[Directions for this task] I would like every record below transcribed exactly as it is.

--- Records for processing ---

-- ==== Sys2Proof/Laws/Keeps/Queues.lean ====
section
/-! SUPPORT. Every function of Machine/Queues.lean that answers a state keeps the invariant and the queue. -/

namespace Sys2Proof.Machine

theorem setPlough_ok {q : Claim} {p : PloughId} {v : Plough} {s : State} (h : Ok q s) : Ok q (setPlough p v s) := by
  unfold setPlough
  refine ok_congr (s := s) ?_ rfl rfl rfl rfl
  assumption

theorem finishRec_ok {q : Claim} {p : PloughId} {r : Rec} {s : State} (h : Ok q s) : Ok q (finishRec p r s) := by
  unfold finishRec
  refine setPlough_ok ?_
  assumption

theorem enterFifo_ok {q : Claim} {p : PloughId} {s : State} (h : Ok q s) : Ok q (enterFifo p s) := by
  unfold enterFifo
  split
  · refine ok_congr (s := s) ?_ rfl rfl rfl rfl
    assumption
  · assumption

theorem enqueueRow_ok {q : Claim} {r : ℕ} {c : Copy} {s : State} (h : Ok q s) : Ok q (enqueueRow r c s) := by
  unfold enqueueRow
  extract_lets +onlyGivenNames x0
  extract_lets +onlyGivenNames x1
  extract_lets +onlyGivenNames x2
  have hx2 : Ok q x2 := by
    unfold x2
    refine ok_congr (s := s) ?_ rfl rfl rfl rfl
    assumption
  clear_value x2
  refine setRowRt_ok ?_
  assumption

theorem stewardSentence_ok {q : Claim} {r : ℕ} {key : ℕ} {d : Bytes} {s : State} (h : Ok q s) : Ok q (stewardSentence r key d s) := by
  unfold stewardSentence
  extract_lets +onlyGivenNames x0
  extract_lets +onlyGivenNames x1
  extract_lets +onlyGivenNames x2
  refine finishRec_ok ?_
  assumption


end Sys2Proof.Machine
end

---

[Task answer]
-- ==== Sys2Proof/Laws/Keeps/Queues.lean ====
section
/-! SUPPORT. Every function of Machine/Queues.lean that answers a state keeps the invariant and the queue. -/

namespace Sys2Proof.Machine

theorem setPlough_ok {q : Claim} {p : PloughId} {v : Plough} {s : State} (h : Ok q s) : Ok q (setPlough p v s) := by
  unfold setPlough
  refine ok_congr (s := s) ?_ rfl rfl rfl rfl
  assumption

theorem finishRec_ok {q : Claim} {p : PloughId} {r : Rec} {s : State} (h : Ok q s) : Ok q (finishRec p r s) := by
  unfold finishRec
  refine setPlough_ok ?_
  assumption

theorem enterFifo_ok {q : Claim} {p : PloughId} {s : State} (h : Ok q s) : Ok q (enterFifo p s) := by
  unfold enterFifo
  split
  · refine ok_congr (s := s) ?_ rfl rfl rfl rfl
    assumption
  · assumption

theorem enqueueRow_ok {q : Claim} {r : ℕ} {c : Copy} {s : State} (h : Ok q s) : Ok q (enqueueRow r c s) := by
  unfold enqueueRow
  extract_lets +onlyGivenNames x0
  extract_lets +onlyGivenNames x1
  extract_lets +onlyGivenNames x2
  have hx2 : Ok q x2 := by
    unfold x2
    refine ok_congr (s := s) ?_ rfl rfl rfl rfl
    assumption
  clear_value x2
  refine setRowRt_ok ?_
  assumption

theorem stewardSentence_ok {q : Claim} {r : ℕ} {key : ℕ} {d : Bytes} {s : State} (h : Ok q s) : Ok q (stewardSentence r key d s) := by
  unfold stewardSentence
  extract_lets +onlyGivenNames x0
  extract_lets +onlyGivenNames x1
  extract_lets +onlyGivenNames x2
  refine finishRec_ok ?_
  assumption


end Sys2Proof.Machine
end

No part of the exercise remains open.